Expectations are like pre-scripting an interaction or experience. In improv terms, it’s playing the end of the scene.

If I’m expecting my lesson to go well or my husband to laugh uproariously at my joke or my kids to react this way or that, I’m focused on what could be. That means I’m not focused on what is.

The antidote to expectations?

Curiosity.

Be curious about how the other person is actually reacting. But also, be curious about yourself when your expectations creep back up.

If you’re experiencing high expectations and the corresponding high disappointment, try this:

Clear Your Mind

During one improv workshop, Keith Johnstone told me to clear my mind and start again. Somehow he knew I was pre-scripting my scene. Before I even said a word.

Try this in your own life. If you find yourself expecting the moon, clear your mind and start again.

Shift Your Focus

Another strategy for managing bloated expectations is to stop thinking about your expectations and start focusing on what’s really going on.

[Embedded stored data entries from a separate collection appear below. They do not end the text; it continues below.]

/-- Records, counts and snapshots (21_ras_telemetry.md). -/
structure Ras where
  /-- events raised and not yet recorded, and the next record number -/
  raised : List RasEvent
  seq : Nat
  /-- coalesced classes whose window of 1,000 beats is open -/
  windows : List Coalesce
  /-- an event-ring MSI was sent in the last 100 µs, and one waits for the end of that time (R521) -/
  msiSent : Bool
  msiWaits : Bool
  /-- armed injections, and marked data that will raise an injected error -/
  armed : List Injection
  marks : List Injection
  /-- a tick-latched snapshot waits: its source (R525) -/
  snapWait : Option Nat
  /-- the registers at the cycle on which an event's class took a snapshot, until its shadow is formed (R49, R525) -/
  snapRegs : Option (Sparse Dword)
  shadow : Shadow
  /-- a fatal event holds every engine from the next tick and stops queue acceptance (R523) -/
  fatal : Bool
  deriving DecidableEq, Repr

/-- Routes of the mesh beside the MSH_ registers: changes that wait for a tick, as square and MSH_STAT bit (R516,
R518), and squares whose local port has failed too (R523, R544). -/
structure Mesh where
  pend : List (Nat × Nat)
  cut : List Nat
  /-- squares whose Foyer port is out of service (R22, R516) -/
  ports : List Nat
  deriving DecidableEq, Repr

/-- A message of the IOMMU to a PCIe function: its Requester ID, ATS invalidation or page-request group response (0 or
1), and the payload (R379). -/
structure DeviceMsg where
  rid : Nat
  kind : Nat
  payload : Nat
  deriving DecidableEq, Repr

/-- Package, power, debug and sideband beside the PWR_ registers (23_package.md): the loop's CAM rate in sixteenths,
whether the platform holds PROCHOT_N low, the latch of THERMTRIP_N, per hall the set point in mV that waits for its
regulator (0 for none) and whether the regulator is silent, the UART FIFOs, the JTAG instruction, what a JTAG data
register last captured, the last DMI write that reached the debug module, the boot error code and its channel, whether
start-up has come to its end since the last cold reset and whether a drain went before that reset, the vendor byte of
the last answer to I3C GETSTATUS and the channel number with it, sub-ports whose links are up and those of them that
trained as CXL, whether PERST_N is driven low, errors that root ports have recorded, the answer to the last inbound
read or translation request, none where it was refused, and the last message that the IOMMU sent to a function. -/
structure Package where
  camRate : Nat
  prochotIn : Bool
  thermtrip : Bool
  setW : Nat
  setE : Nat
  vrW : Bool
  vrE : Bool
  rx : List Byte
  tx : List Byte
  ir : BitVec 5
  dmi : BitVec 32
  debug : Option (BitVec 32 × BitVec 32)
  bootErr : Nat
  bootChan : Nat
  bootDone : Bool
  drained : Bool
  status : Nat
  statusChan : Nat
  up : List Nat
  cxl : List Nat
  perst : Bool
  portErr : Sparse Nat
  inbound : Option Nat
  devMsg : Option DeviceMsg
  /-- running harts of each hall at the last power-control interval (R383) -/
  runW : Nat
  runE : Nat
  deriving DecidableEq, Repr

/-- The part. -/
structure Device where
  phase : Phase
  /-- engine cycles since cold reset -/
  cycle : Nat
  /-- the model's own counter for values that the spec leaves free -/
  freeCount : Nat
  regs : Sparse Dword
  beat : BeatGen
  engines : Vector Engine 256
  sched : Sched
  mez : Vector Mez 64
  gal : Vector Gallery 64
  banks : Vector CamBank 256
  camSq : Vector CamSquare 64
  sieves : Vector Sieve 16
  /-- the bytes of main memory (DRAM and CXL) and its poisoned lines -/
  mem : List Host.Cell
  poison : List Nat
  /-- lines of DRAM, and of the gallery, with flipped bits: how many the worst of their words has (R341, R396) -/
  flips : Sparse Nat
  galFlips : Sparse Nat
  /-- a read of the command in hand waits at its channel (the model's own; every command leaves it as it was) -/
  waits : Bool
  chans : Vector Channel 16
  mirrors : List MirrorPair
  harts : Vector HartState 128
  /-- the package is in deep idle (R384) -/
  packageIdle : Bool
  hup : Holdup
  /-- queues by 16,384 × partition + number -/
  queues : Sparse Queue
  /-- entries accepted since reset -/
  accepted : Nat
  ledger : Ledger
  pager : Pager
  parts : Sparse Partition
  /-- the job of each codec, and the digest slots -/
  codecs : Vector (Option CodecJob) 8
  slots : Vector Slot 16
  warden : Warden
  ras : Ras
  life : Life
  mesh : Mesh
  pkg : Package
  /-- the value a read of the control window by an agent other than a hart last returned -/
  readBack : Dword
  deriving DecidableEq, Repr

/-- The state: the queue of waiting commands, first in first out, and the part. -/
structure State where
  pending : List Instr
  dev : Device
  deriving DecidableEq, Repr

/-! ### Reset (R8, R560, and the Reset columns of the register tables)

Registers that are not listed hold their Reset values. What the spec gives no reset value is 0, empty or off (log
entry 1); the boot flash holds the image the part was made with (log entry 50). -/

/-- A free streamer. -/
def resetStreamer : Streamer :=
  { st := .free, kernel := false, descAt := 0, desc := 0, filled := 0, status := 0, consumed := 0, hdr := none,
    handle := 0,
    rows := 0, endStatus := 0, nextLine := 0, asked := [], stage := [], bitPos := 0, bitsLeft := 0, acc := 0,
    accLen := 0,
    rle := none, job := none }

/-- An engine, held (R89, R93). -/
def resetEngine : Engine :=
  { pc := 0, mode := .kernel, run := .held, waiting := false
    s := Vector.replicate 32 0, v := Vector.replicate 16 (Vector.replicate 16 0), vm := Vector.replicate 16 0
    p := Vector.replicate 8 0, a := Vector.replicate 8 (Vector.replicate 16 0)
    eie := false, rmode := .kernel, epc := 0, ecause := 0, eval := 0, codeBase := 0x2000, codeLimit := 0x10000
    vfcsr := 0, camr := Vector.replicate 4 0, camm := Vector.replicate 4 0xffffffffff
    landing := [], code := [], codeBad := [], stale := [], sb := [], fault := none, pendErr := [], entry := none
    cam := [], latch := none, afterRet := false, l1 := [], miss := none, discard := false
    streams := Vector.replicate 4 resetStreamer, jobs := [], grant := 0, owner := none, dispatch := none
    lastInst := none, reload := false, halts24 := 0, dirty24 := 0 }

/-- An empty scheduler. -/
def resetSched : Sched :=
  { threads := [], insts := [], flows := [], obs := [], partBins := [], ready := [], loads := [], obsBeat := 0,
    shown := [],
    system := [], serving := [], sysTable := [], lent := [] }

/-- A bank whose entries are all holes (R205). -/
def resetBank : CamBank :=
  { ents := [], bad := [], badFlag := [], scan := 0, reloaded := [], spares := [],
    retired := false }

/-- The port of a square with full credit, 4,096 in sixteenths (R229). -/
def resetSquare : CamSquare := { credits := 65536, since := 0, waiting := [], shadow := [] }

def resetMez : Mez := { lines := [], fill := none, queue := [], vb := [], answers := [] }

def resetGal : Gallery := { lines := [], dir := [], reqs := [], victims := [], hits := 0, misses := 0 }

def resetChan : Channel :=
  { rdq := [], wrq := [], openRow := [], acts := [], ceRows := [], suspect := [], balance := [], bursting := false
    lastWindow := none, replayFails := [], since := [], slow := false, scrub := 0, postponed := 0, selfRefresh := false
    quiet := false }

/-- A hart in reset: it runs nothing before start-up releases it, and its ceiling is the highest frequency. -/
def resetHart : HartState :=
  { held := false, pc := 0, mode := .machine, csr := [], clocked := 0, clockAt := 0, scFails := 0, idle := .running,
    since := 0, sb := [], reserve := none, loaded := 0, trap := none, lines := []
    files := [], freq := 800, ceiling := 3000, mhpmevent := Vector.replicate 8 0, hpm := Vector.replicate 8 0,
    instret := 0 }

def resetHoldup : Holdup :=
  { clean := [], order := [], records := [], mapClean := [], held := [], wants := [], strict := [], image := []
    imagePoison := [], kept := false, cleaning := false, volts := 0, amps := 0, temp := 0, coulombs := 0,
    chargeFrom := none
    charged := 0, qcap := 0, chgEn := false, iset := 0, dischEn := false, persistDone := false, saved := [],
    progress := none
    lost := [], outcome := 0 }

/-- The ADMIN queue of a partition at the Reset values of its registers (R291). -/
def resetAdmin : Queue :=
  { type := 0, base := 0, log2 := 4, cons := 0, poll := false, msiEn := false, msiAddr := 0, msiData := 0, count := 1
    timer := 1, enabled := false, closing := false, n := 0, timerOn := false, error := false, cause := .none,
    errIndex := 0
    due := false, entries := [], skip := [], kept := [], heldBack := false, msiDue := false }

/-- Partition 0, which has no resources (R471). -/
def resetPart : Partition :=
  { desc := 0, state := .running, freezeAt := none, freezeBeat := 0, resumeAt := none, needs := [], places := [],
    served := 0
    logAddr := 0, logBase := 0, logGranules := 0, restored := false, destroying := false }

def resetLedger : Ledger :=
  { nss := [], media := [], lost := [], staged := [], writes := 0, from_ := none, ran := 0,
    used := 0 }

def resetPager : Pager :=
  { segs := [], gens := [], ranges := [], quota := [], healed := [], retired := [], wants := [], active := [],
    saves := [] }

def resetSlot (k : SlotId) : Slot :=
  { lanes := Vector.replicate 25 0, count := 0, alg := 0, keyed := none, owner := if k = 15 then .warden else .none
    busy := false }

/-- The Warden, and a boot flash that holds the factory's image in slot A. -/
def resetWarden : Warden :=
  { longs := [], ended := [], slotA := .factory, slotB := .bytes [], rec0 := some ⟨0, 0, false, 0, 2, 0, 0⟩,
    rec1 := none
    set0 := none, set1 := none, set1Cur := false, fuses := 0, image := ⟨0, 0, 0, 0, []⟩, measA := none, measB := none
    trialOn := false, flightsRun := false, pause := none, recCause := 0, recBytes := 0 }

If I’m expecting my class to go swimmingly, I can catch myself and then put all my energy into circulating the room to see how everything is actually going for each of my students. I can ask questions and listen intently. This consumes all my available brain space (it feels like there’s less and less of that the older I get), leaving no room to ruminate on what could be.

If you expect miracles and magic, try shifting your attention to the here and now. Ask questions. Get curious. Stay open.

I often find that when I shift away from pre-scripting and toward being in the moment, everyone has a much better experience.

Sing It Away

And if all this fails, just sing a little sing-songy tune: “Lower your expectations.”

We’re here. We’re alive. We’re all doing our best. Now that’s something to be happy about, isn’t it?

References

Kaufman, I. (2021.). How to lower your expectations. Psychology Today.

Rutledge, R. B., Skandali, N., Dayan, P., & Dolan, R. J. (2014). A computational and neural model of momentary subjective well-being. Proceedings of the National Academy of Sciences, 111(33), 12252–12257.

The Great Brain Experiment: Crowdsourcing data on how we think and act. UCL News. (2022, May 6).

Wagstaff, K. (2014, August 4). Happiness equation solved: Lower your expectations. TODAY.com.